/-- Four bytes taken out of a word in order make the word (R99). -/
theorem wordOfBytes_extract (w : Word) :
    wordOfBytes (w.extractLsb' 0 8) (w.extractLsb' 8 8) (w.extractLsb' 16 8) (w.extractLsb' 24 8) = w := by
  have h := Machine.wordOfBytes_byteOfWord w
  simpa only [byteOfWord_eq_extract] using h

/-- The entry of a word whose type field is below 4 is the strip of its fields (R126). -/
theorem decode_encode_strip {offs skip mask : Nat} (shadow : Bool) (ho : offs < 2 ^ 21) (hs : skip < 2 ^ 3)
    (hm : mask < 2 ^ 6) :
    decodeObject (encode (.strip offs skip shadow mask)) = .strip offs skip shadow mask := by
  have ht : bits (encode (.strip offs skip shadow mask)) 31 29 < 4 := by
    rw [encode, bits_ofNat _ (by decide)]
    cases shadow <;> simp only [encodeNat, flagAt, Bool.false_eq_true, if_true, if_false] <;> omega
  rw [decodeObject_of_type_lt_four ht, encode, bits_ofNat _ (by decide), bits_ofNat _ (by decide),
    bits_ofNat _ (by decide), bit_ofNat _ (by decide)]
  cases shadow <;>
    simp only [encodeNat, flagAt, Bool.false_eq_true, if_true, if_false, Instr.strip.injEq, beq_iff_eq,
      beq_eq_false_iff_ne] <;> omega

/-- The fields of an array entry, whatever its type (R127, R128). -/
theorem fields_encode_array {offs skip prims : Nat} (shadow : Bool) (type : Nat) (ho : offs < 2 ^ 21)
    (hs : skip < 2 ^ 3) (hp : prims < 2 ^ 4) (ht : type < 8) :
    let w := BitVec.ofNat 32 (offs + 2 ^ 21 * skip + flagAt shadow 24 + 2 ^ 25 * prims + 2 ^ 29 * type)
    bits w 31 29 = type ∧ bits w 20 0 = offs ∧ bits w 23 21 = skip ∧ bit w 24 = shadow ∧ bits w 28 25 = prims := by
  intro w
  simp only [w, bits_ofNat _ (show 31 < 32 by decide), bits_ofNat _ (show 20 < 32 by decide),
    bits_ofNat _ (show 23 < 32 by decide), bits_ofNat _ (show 28 < 32 by decide),
    bit_ofNat _ (show 24 < 32 by decide)]
  cases shadow <;>
    simp only [flagAt, Bool.false_eq_true, if_true, if_false, beq_iff_eq, beq_eq_false_iff_ne] <;> omega

theorem decode_encode_tarray {offs skip prims : Nat} (shadow : Bool) (ho : offs < 2 ^ 21) (hs : skip < 2 ^ 3)
    (hp : prims < 2 ^ 4) :
    decodeObject (encode (.tarray offs skip shadow prims)) = .tarray offs skip shadow prims := by
  obtain ⟨htype, hoffs, hskip, hshadow, hprims⟩ := fields_encode_array shadow 4 ho hs hp (by decide)
  rw [encode, encodeNat, decodeObject_of_type_four htype, hoffs, hskip, hshadow, hprims]

theorem decode_encode_qarray {offs skip prims : Nat} (shadow : Bool) (ho : offs < 2 ^ 21) (hs : skip < 2 ^ 3)
    (hp : prims < 2 ^ 4) :
    decodeObject (encode (.qarray offs skip shadow prims)) = .qarray offs skip shadow prims := by
  obtain ⟨htype, hoffs, hskip, hshadow, hprims⟩ := fields_encode_array shadow 5 ho hs hp (by decide)
  rw [encode, encodeNat, decodeObject_of_type_five htype, hoffs, hskip, hshadow, hprims]

theorem decode_encode_region {tx ty : Nat} (nw ps zk lr : Bool) (hx : tx < 2 ^ 6) (hy : ty < 2 ^ 6) :
    decodeRegion (encode (.region tx ty nw ps zk lr)) = .region tx ty nw ps zk lr := by
  simp only [decodeRegion, encode, bits_ofNat _ (show 7 < 32 by decide), bits_ofNat _ (show 13 < 32 by decide),
    bit_ofNat _ (show 28 < 32 by decide), bit_ofNat _ (show 29 < 32 by decide), bit_ofNat _ (show 30 < 32 by decide),
    bit_ofNat _ (show 31 < 32 by decide), Instr.region.injEq, encodeNat]
  cases nw <;> cases ps <;> cases zk <;> cases lr <;>
    simp only [flagAt, Bool.false_eq_true, if_true, if_false, beq_iff_eq, beq_eq_false_iff_ne] <;> omega

theorem decode_encode_reserved110 {low : Nat} (h : low < 2 ^ 29) :
    decodeObject (encode (.reserved110 low)) = .reserved110 low := by
  have htype : bits (encode (.reserved110 low)) 31 29 = 6 := by
    rw [encode, bits_ofNat _ (by decide), encodeNat]
    omega
  rw [decodeObject_of_type_six htype, encode, bits_ofNat _ (by decide), encodeNat]
  exact congrArg Instr.reserved110 (by omega)

theorem decode_encode_link {n : Nat} (h : n < 2 ^ 22) : decodeObject (encode (.link n)) = .link n := by
  have htype : bits (encode (.link n)) 31 29 = 7 := by
    rw [encode, bits_ofNat _ (by decide), encodeNat]
    omega
  have hend : bit (encode (.link n)) 28 = false := by
    rw [encode, bit_ofNat _ (by decide), encodeNat, beq_eq_false_iff_ne]
    omega
  rw [decodeObject_of_type_seven htype, hend, if_neg Bool.false_ne_true, encode, bits_ofNat _ (by decide), encodeNat]
  exact congrArg Instr.link (by omega)

theorem decode_encode_linkEnd {n : Nat} (h : n < 2 ^ 22) : decodeObject (encode (.linkEnd n)) = .linkEnd n := by
  have htype : bits (encode (.linkEnd n)) 31 29 = 7 := by
    rw [encode, bits_ofNat _ (by decide), encodeNat]
    omega
  have hend : bit (encode (.linkEnd n)) 28 = true := by
    rw [encode, bit_ofNat _ (by decide), encodeNat, beq_iff_eq]
    omega
  rw [decodeObject_of_type_seven htype, hend, if_pos rfl, encode, bits_ofNat _ (by decide), encodeNat]
  exact congrArg Instr.linkEnd (by omega)
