-- ==== Sys2Proof/Machine/Alu.lean ====
section
/-!
DEFINITION. Register and ALU instructions (spec/42_alu.md): 8-bit unsigned arithmetic modulo 256, operands read before any
write, the flag written last (R140). Every meaning goes on at A + 2 and raises no fault.
-/
namespace Sys2Proof.Machine

/-- 6xkk LD Vx, kk (R141). -/
def execLdImm (x : Reg) (kk : Byte) (s : State) : Result := .next (s.setV x kk).seq

/-- 7xkk ADD Vx, kk (R142): no flag. -/
def execAddImm (x : Reg) (kk : Byte) (s : State) : Result := .next (s.setV x (s.getV x + kk)).seq

/-- 8xy0 LD Vx, Vy (R143). -/
def execLdReg (x y : Reg) (s : State) : Result := .next (s.setV x (s.getV y)).seq

/-- 8xy1 OR Vx, Vy (R144): no flag. -/
def execOrReg (x y : Reg) (s : State) : Result := .next (s.setV x (s.getV x ||| s.getV y)).seq

/-- 8xy2 AND Vx, Vy (R145): no flag. -/
def execAndReg (x y : Reg) (s : State) : Result := .next (s.setV x (s.getV x &&& s.getV y)).seq

/-- 8xy3 XOR Vx, Vy (R146): no flag. -/
def execXorReg (x y : Reg) (s : State) : Result := .next (s.setV x (s.getV x ^^^ s.getV y)).seq

/-- 8xy4 ADD Vx, Vy (R147): VF = carry. -/
def execAddReg (x y : Reg) (s : State) : Result :=
  .next (s.setResultAndFlag x (s.getV x + s.getV y) (carryFlag (s.getV x) (s.getV y))).seq

/-- 8xy5 SUB Vx, Vy (R148): VF = NOT borrow. -/
def execSub (x y : Reg) (s : State) : Result :=
  .next (s.setResultAndFlag x (s.getV x - s.getV y) (notBorrowFlag (s.getV x) (s.getV y))).seq

/-- 8xy6 SHR Vx (R149): VF = old bit 0; the `y` field is ignored. -/
def execShr (x _y : Reg) (s : State) : Result :=
  .next (s.setResultAndFlag x (s.getV x >>> 1) (shiftedOutRight (s.getV x))).seq

/-- 8xy7 SUBN Vx, Vy (R150): VF = NOT borrow. -/
def execSubn (x y : Reg) (s : State) : Result :=
  .next (s.setResultAndFlag x (s.getV y - s.getV x) (notBorrowFlag (s.getV y) (s.getV x))).seq

/-- 8xyE SHL Vx (R151): VF = old bit 7; the `y` field is ignored. -/
def execShl (x _y : Reg) (s : State) : Result :=
  .next (s.setResultAndFlag x (s.getV x <<< 1) (shiftedOutLeft (s.getV x))).seq

/-- Cxkk RND Vx, kk with the step's input byte `r` (R155): `r` AND kk. -/
def execRndWith (r : Byte) (x : Reg) (kk : Byte) (s : State) : Result := .next (s.setV x (r &&& kk)).seq

/-- Cxkk RND Vx, kk (R155): the input byte is a free value, drawn afresh (log 2). -/
def execRnd (x : Reg) (kk : Byte) (s : State) : Result := execRndWith s.drawByte.1 x kk s.drawByte.2

end Sys2Proof.Machine
end

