-- ==== Sys2Proof/Laws/Decode.lean ====
section
/-!
SUPPORT. The fields of a word made by the encoder's three word builders, and which word each builder makes as a number.
-/
namespace Sys2Proof

theorem toNat_wordNnn {op : Nat} (hop : op < 16) (nnn : BitVec 12) :
    (wordNnn op nnn).toNat = op * 4096 + nnn.toNat := by
  have := nnn.isLt
  simp only [wordNnn, BitVec.toNat_ofNat]; omega

theorem toNat_wordXkk {op : Nat} (hop : op < 16) (x : Reg) (kk : Byte) :
    (wordXkk op x kk).toNat = op * 4096 + x.val * 256 + kk.toNat := by
  have := x.isLt; have := kk.isLt
  simp only [wordXkk, BitVec.toNat_ofNat]; omega

theorem toNat_wordXyn {op : Nat} (hop : op < 16) (x y : Reg) (n : BitVec 4) :
    (wordXyn op x y n).toNat = op * 4096 + x.val * 256 + y.val * 16 + n.toNat := by
  have := x.isLt; have := y.isLt; have := n.isLt
  simp only [wordXyn, BitVec.toNat_ofNat]; omega

theorem opField_wordNnn {op : Nat} (hop : op < 16) (nnn : BitVec 12) : opField (wordNnn op nnn) = op := by
  have := nnn.isLt
  rw [opField, toNat_wordNnn hop]; omega

theorem opField_wordXkk {op : Nat} (hop : op < 16) (x : Reg) (kk : Byte) : opField (wordXkk op x kk) = op := by
  have := x.isLt; have := kk.isLt
  rw [opField, toNat_wordXkk hop]; omega

theorem opField_wordXyn {op : Nat} (hop : op < 16) (x y : Reg) (n : BitVec 4) : opField (wordXyn op x y n) = op := by
  have := x.isLt; have := y.isLt; have := n.isLt
  rw [opField, toNat_wordXyn hop]; omega

theorem nnnField_wordNnn {op : Nat} (hop : op < 16) (nnn : BitVec 12) : nnnField (wordNnn op nnn) = nnn := by
  have := nnn.isLt
  apply BitVec.eq_of_toNat_eq
  rw [nnnField, toNat_wordNnn hop, BitVec.toNat_ofNat]; omega

theorem xField_wordXkk {op : Nat} (hop : op < 16) (x : Reg) (kk : Byte) : xField (wordXkk op x kk) = x := by
  have := x.isLt; have := kk.isLt
  apply Fin.ext
  simp only [xField, toNat_wordXkk hop]; omega

theorem kkField_wordXkk {op : Nat} (hop : op < 16) (x : Reg) (kk : Byte) : kkField (wordXkk op x kk) = kk := by
  have := x.isLt; have := kk.isLt
  apply BitVec.eq_of_toNat_eq
  rw [kkField, toNat_wordXkk hop, BitVec.toNat_ofNat]; omega

/-- The low byte of a word of format X is its sub-opcode. -/
theorem lowByte_wordXkk {op : Nat} (hop : op < 16) (x : Reg) (kk : Byte) :
    (wordXkk op x kk).toNat % 256 = kk.toNat := by
  have := x.isLt; have := kk.isLt
  rw [toNat_wordXkk hop]; omega

theorem xField_wordXyn {op : Nat} (hop : op < 16) (x y : Reg) (n : BitVec 4) : xField (wordXyn op x y n) = x := by
  have := x.isLt; have := y.isLt; have := n.isLt
  apply Fin.ext
  simp only [xField, toNat_wordXyn hop]; omega

theorem yField_wordXyn {op : Nat} (hop : op < 16) (x y : Reg) (n : BitVec 4) : yField (wordXyn op x y n) = y := by
  have := x.isLt; have := y.isLt; have := n.isLt
  apply Fin.ext
  simp only [yField, toNat_wordXyn hop]; omega

theorem nField_wordXyn {op : Nat} (hop : op < 16) (x y : Reg) (n : BitVec 4) : nField (wordXyn op x y n) = n := by
  have := x.isLt; have := y.isLt; have := n.isLt
  apply BitVec.eq_of_toNat_eq
  rw [nField, toNat_wordXyn hop, BitVec.toNat_ofNat]; omega

/-- The low nibble of a word of format XY is its sub-opcode. -/
theorem lowNibble_wordXyn {op : Nat} (hop : op < 16) (x y : Reg) (n : BitVec 4) :
    (wordXyn op x y n).toNat % 16 = n.toNat := by
  have := x.isLt; have := y.isLt; have := n.isLt
  rw [toNat_wordXyn hop]; omega

/-- The mask of the primary opcode keeps the top nibble. -/
theorem and_F000 {n : Nat} (h : n < 2 ^ 16) : n &&& 0xF000 = n / 4096 * 4096 := by
  have e : n / 4096 * 4096 = (n >>> 12) <<< 12 := by
    rw [Nat.shiftLeft_eq, Nat.shiftRight_eq_div_pow]
  rw [e]
  apply Nat.eq_of_testBit_eq
  intro k
  rw [Nat.testBit_and, Nat.testBit_shiftLeft, Nat.testBit_shiftRight]
  by_cases hk : k < 16
  · interval_cases k <;> simp [Nat.testBit, Nat.shiftRight_eq_div_pow]
  · have hz : n.testBit k = false :=
      Nat.testBit_lt_two_pow (lt_of_lt_of_le h (Nat.pow_le_pow_right (by decide) (by omega)))
    have hk' : 12 + (k - 12) = k := by omega
    rw [hk', hz, Bool.false_and, Bool.and_false]

/-- A mask of the primary opcode and the low `k` bits keeps just those. -/
theorem and_F000_or_low {n k : Nat} (h : n < 2 ^ 16) (hk : k ≤ 12) :
    n &&& (0xF000 ||| (2 ^ k - 1)) = n / 4096 * 4096 + n % 2 ^ k := by
  have hlt : n % 2 ^ k < 2 ^ 12 :=
    lt_of_lt_of_le (Nat.mod_lt _ (Nat.two_pow_pos k)) (Nat.pow_le_pow_right (by decide) hk)
  rw [Nat.and_or_distrib_left, and_F000 h, Nat.and_two_pow_sub_one_eq_mod, Nat.mul_comm]
  exact (Nat.two_pow_add_eq_or_of_lt hlt _).symm

/-- Mask 0xF000, of formats NNN, XKK and XYN (30_encoding.md R75). -/
theorem toNat_and_F000 (w : Word) : (w &&& 0xF000#16).toNat = w.toNat / 4096 * 4096 := by
  rw [BitVec.toNat_and]; exact and_F000 w.isLt

/-- Mask 0xF00F, of format XY (30_encoding.md R75). -/
theorem toNat_and_F00F (w : Word) : (w &&& 0xF00F#16).toNat = w.toNat / 4096 * 4096 + w.toNat % 16 := by
  rw [BitVec.toNat_and]; exact and_F000_or_low (k := 4) w.isLt (by decide)

/-- Mask 0xF0FF, of format X (30_encoding.md R75). -/
theorem toNat_and_F0FF (w : Word) : (w &&& 0xF0FF#16).toNat = w.toNat / 4096 * 4096 + w.toNat % 256 := by
  rw [BitVec.toNat_and]; exact and_F000_or_low (k := 8) w.isLt (by decide)

/-- Mask 0xFFFF, of format FIXED (30_encoding.md R75). -/
theorem and_FFFF (w : Word) : w &&& 0xFFFF#16 = w := by
  exact BitVec.and_allOnes

end Sys2Proof
end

########################################

### Exercise
Beginning with the line holding "cases nw <;>" and ending with the line holding "decodeObject (encode (.reserved110", write out the stretch of material above exactly; add no further lines.

### Response for this exercise
  cases nw <;> cases ps <;> cases zk <;> cases lr <;>
    simp only [flagAt, Bool.false_eq_true, if_true, if_false, beq_iff_eq, beq_eq_false_iff_ne] <;> omega

theorem decode_encode_reserved110 {low : Nat} (h : low < 2 ^ 29) :
    decodeObject (encode (.reserved110 low)) = .reserved110 low := by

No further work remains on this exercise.